Travis Scott 'devastated' after eight dead and several injured in crowd surge during his set

ITV News Correspondent Robert Moore reports on the worst US concert disaster in nearly two decades

A 14 and 16-year-old are among eight people who died at a Texas music festival as the crowd surged toward the stage during a performance by rapper Travis Scott.

The tragedy unfolded on Friday at Astroworld, a two-day event in Houston, Texas, with an estimated 50,000 people in attendance - the second day of the festival has been cancelled.

When Scott emerged on stage, the crowd pushed forward and people started to get crushed.

Mayor Sylvester Turner said the victims are aged 14, 16, two 21-year-olds, two 23-year-olds, 27 and the age of the eighth victim is unknown.

He said 25 people were taken to hospital, and 13 people are still in hospital, including five under the age of 18.

He called the disaster “a tragedy on many different levels” and said it was too early to draw conclusions about what went wrong.

“It may well be that this tragedy is the result of unpredictable events, of circumstances coming together that couldn’t possibly have been avoided,” said Judge Lina Hidalgo, Harris County’s top elected official.

“But until we determine that, I will ask the tough questions.”

Scott said he was "absolutely devastated by what took place last night"

He pledged to give Houston police department his "total support" and work "together with the Houston community to heal and support the families in need.”

Travis Scott continued performing his set at Astroworld while crowds surged to the stage. Credit: AP

Experts who have studied deaths caused by crowd surges say they are often a result of density – too many people packed into a small space.

The crowd is often running either away from a perceived threat or toward something they want, such as a performer, before hitting a barrier.

People in the Houston crowd reported lots of pushing and shoving during the performances leading up to Scott’s set.

Then when Scott took the stage, the crowd seemed to rush to the front, trying to get closer to the stage, said Nick Johnson, a high school pupil who was at the concert with friends.

“Everyone was passing out around you, and everyone was trying to help each other. But you just couldn’t move. You couldn’t do anything. You can’t even pick your arms up,” he said. “It just got worse and worse.”

He said fans started to crush each other, and people started screaming. He said it felt like 100C in the crowd.

Scott seemed to be aware that something was going on in the crowd, but he might not have understood the severity of the situation, Johnson said.

On video posted to social media, Scott could be seen stopping the concert at one point and asking for aid for someone in the audience: “Security, somebody help real quick.”

Houston Police executive assistant Chief Larry Satterwhite, who was near the front of the crowd, said the surge “happened all at once”.

“Suddenly we had several people down on the ground, experiencing some type of cardiac arrest or some type of medical episode,” Satterwhite said. “And so we immediately started doing CPR and moving people right then.”

Satterwhite said promoters quickly agreed to end the event “in the interest of public safety”.

Concertgoer Niaara Goods said as soon as Scott jumped on stage "it was like an energy took over and everything went haywire".
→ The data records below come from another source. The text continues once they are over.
-- ==== Sys2Proof/Certificates/Slice0/Obligations.lean ====
section
/-!
DEFINITION. The statements for the provers: what each family of commands does, what a step of the block is, and what every step keeps.
A statement names in its docstring the rules it comes from and, where it states a choice of the model, the log entries.
-/

open Sys2Proof Sys2Proof.Machine

/-- The model's step (NOTES.md): with a command at the front of the queue, a step is that command's effect on the state with the rest of the
queue. Where the manual leaves a point open it states the model's choice: log entry 1 (DESIGN CHOICE). -/
def Obligations.StepTakesTheFrontCommand : Prop :=
  ∀ (c : Instr) (rest : List Instr) (s : State), s.pending = c :: rest → step s = exec c { s with pending := rest }

/-- What every command leaves to the machine: it answers a next state (no command of this hardware stops it), leaves the queue of waiting
commands as it is, and lets no time pass (log entry 2: time passes in ticks of the idle block only). Where the manual leaves a point open
it states the model's choice: log entries 1 (DESIGN CHOICE), 2 (DESIGN CHOICE). -/
def Obligations.EveryCommandCompletes : Prop :=
  ∀ (c : Instr) (s : State), ∃ t, exec c s = .next t ∧ t.pending = s.pending ∧ t.tb.mono = s.tb.mono

/-- The register file keeps its one canonical form (fields in rising order, none listed at its reset value) through every step, of a command
or of the idle block. -/
def Obligations.EveryStepKeepsTheForm : Prop :=
  ∀ (s t : State), s.Canon → step s = .next t → t.Canon

/-- The module right after power-on: nothing is listed in the register file, so every field reads its reset value; no command waits; DT is 0;
the values of R33, R43, R290, R393, R411, R459 and R485. Where the manual leaves a point open it states the model's choice: log entries 5
(DESIGN CHOICE), 6 (DESIGN CHOICE), 7 (DESIGN CHOICE), 9 (DEDUCED). -/
def Obligations.ResetState : Prop :=
  let s := State.reset
  s.Canon ∧ s.pending = [] ∧ (∀ f : Fld, f.rst < 2 ^ 32 → s.rd f = f.rst) ∧ s.tb.dt = 0 ∧ s.tb.frac = 0 ∧ s.tbInc = 0x200000000
    ∧ s.rd F.TB_STATUS_STATE = 0 ∧ s.rd F.TW_STATUS_ROLE = 0 ∧ s.rd F.CRP_BOOT_PHASE = 0 ∧ s.on F.AC_STATUS_LOCKED = false
    ∧ s.may 0x13 0x20 permR = true ∧ s.may 0x13 0x20 permW = false ∧ s.may 0x0E 0x2F permDB = true ∧ s.may 0x0D 0x21 permW = true
    ∧ s.may 0x02 0x21 permR = false ∧ s.may 0x15 0 permADM = true ∧ s.rd (F.BP_STATUS_STATE 1) = 0 ∧ s.rd F.CL_STATUS_FAULT = 0 ∧ s.cl.book = []

/-- R33, R36, R63: on a tick of the running time island in a core cycle that has nothing left to do at its end (no holder operation, no held
post, no completion, no command of FINING and no power request waits), DT and its fraction move by TB_INC, and during a slew by the amount
that leaves what remains of it; TB_INC and TB_EPOCH stay, and the clock of the relative timers moves as DT does. While the time base does
not run, DT and the registers stay and that clock counts 2 ns (log entry 2). At power-on and at chip reset DT is 0, TB_INC 2 ns and
TB_STATUS.STATE FREE. A tick of the model is a step of the idle block (log entry 2). Where the manual leaves a point open it states the
model's choice: log entry 2 (DESIGN CHOICE). -/
def Obligations.TickOfDeviceTime : Prop :=
  (∀ s : State, s.pending = [] → s.gr.ops = [] → s.mb.posts = [] → s.qe.due = [] → s.fn.cmd = none → s.crp.pwReqs = [] →
    (s.crp.off = false → s.crp.rstLow = false → s.crp.tr ≤ s.tb.mono → ∃ t, step s = .next t
      ∧ t.dtFine = (s.dtFine + (s.rd F.TB_INC_LO + 2 ^ 32 * s.rd F.TB_INC_HI + (s.tb.slew - t.tb.slew)).toNat) % 2 ^ 96
      ∧ (s.tb.slewing = false → t.tb.slew = s.tb.slew) ∧ t.tb.mono = s.tb.mono + (t.tb.dt - s.tb.dt).toNat ∧ t.rd F.TB_EPOCH = s.rd F.TB_EPOCH
      ∧ t.rd F.TB_INC_LO = s.rd F.TB_INC_LO ∧ t.rd F.TB_INC_HI = s.rd F.TB_INC_HI)
    ∧ (s.crp.off = true ∨ s.crp.rstLow = true ∨ s.tb.mono < s.crp.tr → ∃ t, step s = .next t
      ∧ t.dtFine = s.dtFine ∧ t.tb.mono = s.tb.mono + 2 ∧ t.regs = s.regs))
  ∧ (∀ (v33 : Bool) (s : State),
    (s.crp.off = true → ∃ t, exec (.powerOn v33) s = .next t ∧ t.tb.dt = 0 ∧ t.tb.frac = 0 ∧ t.tbInc = 0x200000000 ∧ t.rd F.TB_STATUS_STATE = 0)
    ∧ (s.crp.chipReq = true → ∃ t, exec .chipReset s = .next t ∧ t.tb.dt = 0 ∧ t.tb.frac = 0 ∧ t.tbInc = 0x200000000 ∧ t.rd F.TB_STATUS_STATE = 0))

/-- Steps of the block while no command waits: one moves the clock of the relative timers as it moves DT, or by 2 ns while the time base does
not run; after n of them no command has appeared, that clock has not gone back, and the register file still has its canonical form. Where
the manual leaves a point open it states the model's choice: log entry 2 (DESIGN CHOICE). -/
def Obligations.IdleStepsPassTime : Prop :=
  ∀ (n : Nat) (s : State), s.pending = [] →
    (∃ u, step s = .next u ∧ u.tb.mono = s.tb.mono + if s.timeRuns then (u.tb.dt - s.tb.dt).toNat else 2)
    ∧ (∃ t, Host.Core.run Sys2Proof.core n s = .next t ∧ t.pending = [] ∧ s.tb.mono ≤ t.tb.mono ∧ (s.Canon → t.Canon))

/-- R396: no write changes the permissions of DBG; on every target they are what the debug level gives, and word 0 of the target's table reads
so. -/
def Obligations.EntriesOfDbg : Prop :=
  ∀ (t : Fin 22) (bit : Fin 4) (m : Nat) (w : Fin 8) (v : Word) (s : State),
    (s.rd F.AC_STATUS_DBG = 0 → s.may t.val 1 bit.val = false)
    ∧ (s.rd F.AC_STATUS_DBG = 1 → s.may t.val 1 bit.val = decide (bit.val = 0))
    ∧ (s.rd F.AC_STATUS_DBG = 2 → s.may t.val 1 bit.val = true)
    ∧ (∃ u, exec (.accessTableWrite m t w v) s = .next u ∧ u.may t.val 1 bit.val = s.may t.val 1 bit.val)
    ∧ (bits (s.rd (F.AC_TBL_t_w t.val 0)) 4 4 = 0 → s.gives 0 (0x131000 + 0x20 * t.val) → s.rd F.AC_STATUS_DBG ≤ 2 →
      Sparse.get none s.latched (0x131000 + 0x20 * t.val) = none → ∃ u, exec (.lowWordRead 0 (0x131000 + 0x20 * t.val) 4) s = .next u
      ∧ u.readData.map (fun x => bits x.toNat 4 4) = [if s.rd F.AC_STATUS_DBG = 0 then 0 else if s.rd F.AC_STATUS_DBG = 1 then 1 else 15]
      ∧ u.regs = s.regs)

/-- R499: a read of a reserved block of PF0 BAR0 returns 0, a write to it is ignored, and neither raises a source or counts a denial; the
width check still applies. -/
def Obligations.ReservedBlocks : Prop :=
  ∀ (m off : Nat) (v : DWord) (s : State), s.decodes m = true → isVf m = false → 0x160000 ≤ off → off < 0x200000 → off % 4 = 0 →
    (∀ bytes, bytes = 1 ∨ bytes = 2 ∨ bytes = 4 → Sparse.get none s.latched (m * 2 ^ 24 + off) = none →
      ∃ t, exec (.lowWordRead m off bytes) s = .next t ∧ t.readData = [0] ∧ t.cl = s.cl ∧ t.regs = s.regs)
    ∧ exec (.registerWrite m off 4 v) s = .next s
    ∧ (∃ t, exec (.registerWrite m off 2 v) s = .next t ∧ t.cl.inbox.length = s.cl.inbox.length + 1
      ∧ t.cl.inbox.getLast?.map (fun r => r.src) = some Src.BAD_ACCESS ∧ t.rd F.AC_DENY_CNT = s.rd F.AC_DENY_CNT)

/-- R390, R392, R430, R497: a command of a master that the access table gives no W leaves nothing but the record of its denial; a block held
in block reset takes no command; and no command reaches a function without Memory Space Enable. Where the manual leaves a point open it
states the model's choice: log entries 14 (DESIGN CHOICE), 15 (DEDUCED), 17 (DEDUCED). -/
def Obligations.CommandsThatAreNotTaken : Prop :=
  ∀ (m : Nat) (p : Fin 10) (n : Fin 8) (b : Fin 2) (v : Word) (s : State),
    let all := fun (off : Nat) (c : Instr) =>
      (s.decodes m = false → exec c s = .next s)
      ∧ (s.decodes m = true → s.may (off / 0x10000) m permW = false → exec c s = .next (s.deny 1 m (off / 0x10000) (off % 0x10000)))
      ∧ (s.decodes m = true → s.may (off / 0x10000) m permW = true → s.heldBlk (blkOf off) = true → exec c s = .next s)
    all 0x10010 (.blockReset m v) ∧ all 0x20000 (.lockReq m) ∧ all (0x30000 + 0x10000 * b.val) (.portEnable m b)
      ∧ all (0x50400 + 0x80 * n.val) (.fieldLinkRestart m n) ∧ all (0x60400 + 0x80 * p.val) (.cfgAbort m p) ∧ all 0x80030 (.recReset m (v.setWidth 15))
      ∧ all 0x90008 (.meterReset m (v.setWidth 12)) ∧ all 0xD0028 (.pcfgSet m) ∧ all 0xD8010 (.templateDisable m (v.setWidth 14)) ∧ all 0x120000 (.twinEnable m)
      ∧ all 0x110000 (.bookPop m) ∧ all 0x30044 (.mdioC22Read m 0 0)
      ∧ (let t := s.deny 1 m 2 0
         t.rd F.AC_DENY_CNT = min (s.rd F.AC_DENY_CNT + 1) (2 ^ 32 - 1) ∧ t.rd F.AC_STATUS_DENY_SEEN = 1 ∧ t.rd F.AC_DENY_INFO_VALID = 1
         ∧ s.keepsRegs t [F.AC_DENY_CNT, F.AC_STATUS_DENY_SEEN, F.AC_DENY_INFO_VALID, F.AC_DENY_INFO_OP, F.AC_DENY_INFO_MASTER, F.AC_DENY_INFO_TARGET,
            F.AC_DENY_INFO_OFFSET]
         ∧ t.cl.inbox.length = s.cl.inbox.length + 1 ∧ t = { s with regs := t.regs, cl := t.cl })

/-- R40, R58: what the four requests of TB_CTRL do in each state of the time base (in the states that the table of R40 does not give them they
change nothing); what a write of TB_MEAS_OFFS_HI does, with a jump and without one; where a slew whose remainder has reached 0 leaves JUMP
to; and what an Announce receipt timeout does while the firmware has the servo, and otherwise. Where the manual leaves a point open it
states the model's choice: log entries 19 (DEDUCED), 82 (DESIGN CHOICE). -/
def Obligations.TimeBaseStateTransitions : Prop :=
  (∀ (m : Nat) (s : State), s.accepts m 0x20000 permW →
    exec (.acq m) s = .next (if s.rd F.TB_STATUS_STATE = 0 then s.wr F.TB_STATUS_STATE 1 else s)
    ∧ exec (.lockReq m) s = .next (if s.rd F.TB_STATUS_STATE = 1 then s.wr F.TB_STATUS_STATE 2 else s)
    ∧ exec (.holdReq m) s = .next (if s.rd F.TB_STATUS_STATE = 2 then
        (s.wr F.TB_STATUS_STATE 3).wr64 F.TB_HOLD_NS_LO F.TB_HOLD_NS_HI 0 else s)
    ∧ exec (.holdExit m) s = .next (if s.rd F.TB_STATUS_STATE = 3 ∧ s.rd F.CRP_PWR_STATUS_STATE ≤ 1 then s.wr F.TB_STATUS_STATE 2 else s))
  ∧ (∀ (m : Nat) (offs : DWord) (s : State), s.accepts m 0x20074 permW →
      ∃ t, exec (.measOffsetWrite m offs) s = .next t ∧ t.rd64 F.TB_MEAS_OFFS_LO F.TB_MEAS_OFFS_HI = offs.toNat
        ∧ (s.rd F.TB_STATUS_STATE = 2 ∧ s.rd F.TB_STEP_THR ≠ 0 ∧ s.rd F.TB_STEP_THR < (toSigned 64 offs.toNat).natAbs →
            t.rd F.TB_STATUS_STATE = 4 ∧ t.rd F.TB_STATUS_JUMP_SEEN = 1 ∧ t.rd F.TB_JUMP_CNT = min (s.rd F.TB_JUMP_CNT + 1) (2 ^ 32 - 1)
            ∧ t.cl.inbox = s.cl.inbox ++ [⟨Src.TIME_JUMP, 0xFF, none, 0, false⟩]
            ∧ (s.rd F.TB_CTRL_JUMP_MODE = 0 → t.tb = { s.tb with slewing := true, slew := -(toSigned 64 offs.toNat) * 2 ^ 32, slewCarry := 0 })
            ∧ (s.rd F.TB_CTRL_JUMP_MODE ≠ 0 → t.tb = s.tb)
            ∧ s.keepsRegs t [F.TB_MEAS_OFFS_LO, F.TB_MEAS_OFFS_HI, F.TB_STATUS_STATE, F.TB_STATUS_JUMP_SEEN, F.TB_JUMP_CNT]
            ∧ t = { s with regs := t.regs, tb := t.tb, cl := { s.cl with inbox := t.cl.inbox } })
        ∧ (¬ (s.rd F.TB_STATUS_STATE = 2 ∧ s.rd F.TB_STEP_THR ≠ 0 ∧ s.rd F.TB_STEP_THR < (toSigned 64 offs.toNat).natAbs) →
            t = s.wr64 F.TB_MEAS_OFFS_LO F.TB_MEAS_OFFS_HI offs.toNat))
  ∧ (∀ s : State, s.rd F.TB_STATUS_STATE = 4 → s.tb.slewing = true → s.tb.slew = 0 →
      exec .slewComplete s = .next (
        if s.rd F.CRP_PWR_STATUS_STATE = 2 ∨ s.crp.toHold = true then
          ({ s with tb := { s.tb with slewing := false, slewCarry := 0 } }.wr F.TB_STATUS_STATE 3).wr64 F.TB_HOLD_NS_LO F.TB_HOLD_NS_HI 0
        else { s with tb := { s.tb with slewing := false, slewCarry := 0 } }.wr F.TB_STATUS_STATE 2))
  ∧ (∀ s : State,
      (s.on F.TB_CTRL_PTP_EN = true ∧ s.on F.TB_PTP_CFG_ROLE_OC = true ∧ s.on F.TB_SERVO_OWNER = false →
        exec .announceTimeout s = .next ((if s.rd F.TB_STATUS_STATE = 2 then
          (s.wr F.TB_STATUS_STATE 3).wr64 F.TB_HOLD_NS_LO F.TB_HOLD_NS_HI 0 else s).onset Src.MG_SERVO 0xFF 0))
      ∧ (¬ (s.on F.TB_CTRL_PTP_EN = true ∧ s.on F.TB_PTP_CFG_ROLE_OC = true ∧ s.on F.TB_SERVO_OWNER = false) →
        exec .announceTimeout s = .next s))

/-- R34, R54, R55, R56, R57: a TB_INC write of the owner outside HOLDOVER is clamped to the range of R34 and stored, every other one is only
counted; PF0 asks for the servo and returns it, firmware grants it, and an expired watchdog takes it back. -/
def Obligations.ServoAndIncrement : Prop :=
  (∀ (m inc : Nat) (s : State), s.accepts m 0x20020 permW →
    (m = (if s.on F.TB_SERVO_OWNER then 0x20 else 0) → s.rd F.TB_STATUS_STATE ≠ 3 →
      exec (.tbIncWrite m inc) s = .next (
        let v := max 0x1FF7CED91 (min 0x20083126F (inc % 2 ^ 36))
        let t := s.wr64 F.TB_INC_LO F.TB_INC_HI v
        { (if v = inc % 2 ^ 36 then t else t.wr F.TB_STATUS_INC_CLAMP 1) with tb := { s.tb with incAt := s.tb.mono } }))
    ∧ (m ≠ (if s.on F.TB_SERVO_OWNER then 0x20 else 0) ∨ s.rd F.TB_STATUS_STATE = 3 →
      exec (.tbIncWrite m inc) s = .next (s.inc F.TB_INC_REJ)))
  ∧ (∀ s : State, s.accepts 0x20 0x20080 permW →
      exec (.servoRequest 0x20) s = .next (s.wr F.TB_SERVO_REQ 1)
      ∧ exec (.servoReturn 0x20) s = .next (((s.wr F.TB_SERVO_OWNER 0).wr F.TB_SERVO_GRANT 0).wr F.TB_SERVO_REQ 0))
  ∧ (∀ s : State, s.on F.TB_SERVO_REQ = true → s.on F.TB_SERVO_OWNER = false →
      exec .servoGrant s = .next { (s.wr F.TB_SERVO_OWNER 1).wr F.TB_SERVO_GRANT 1 with tb := { s.tb with incAt := s.tb.mono } })
  ∧ (∀ s : State, s.on F.TB_SERVO_OWNER = true → s.rd F.TB_SERVO_WDOG ≠ 0 → s.tb.incAt + s.rd F.TB_SERVO_WDOG * 1000000 ≤ s.tb.mono →
      exec .servoWatchdogExpiry s =
        .next ((((s.wr F.TB_SERVO_OWNER 0).wr F.TB_SERVO_GRANT 0).wr F.TB_SERVO_REQ 0).raise0 Src.TB_SERVO_WDOG 0))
“All of a sudden, your ribs are being crushed. You have someone’s arm in your neck. You’re trying to breathe, but you can’t," she said.

Another concertgoer, Gerardo Abad-Garcia, said he was pressed so tightly into the crowd that he could not move his arms off his chest.

The crowd watches as Travis Scott performs Credit: Jamaal Ellis/Houston Chronicle/AP

During Toliver’s performance, which came before Scott’s appearance, he started getting concerned for his safety.

“I just couldn’t breathe. I was being compressed,” he said. A security guard helped him and others climb a fence and get out.

He described the crowd during Scott’s set as a wave that was “going forward and backward”.

Some people lost their shoes, and the ground was littered with clothing and rubbish. He said some people tried to help those who were passed out on the ground, while other concertgoers seemed to ignore them and continued watching the show.

Scott, 29, one of music’s biggest young stars, founded the Astroworld Festival in 2018.

He is from Houston and has been nominated for eight Grammy Awards. He has a three-year-old daughter with reality start Kylie Jenner, who announced in September that she is pregnant with their second child.

The deadly surge caused the most deaths at a US concert since the 2003 Station nightclub fire that killed 100 people in Rhode Island. Eleven people died and about two dozen were injured in 1979 at a concert for The Who as thousands of fans tried to get into Cincinnati’s riverfront coliseum.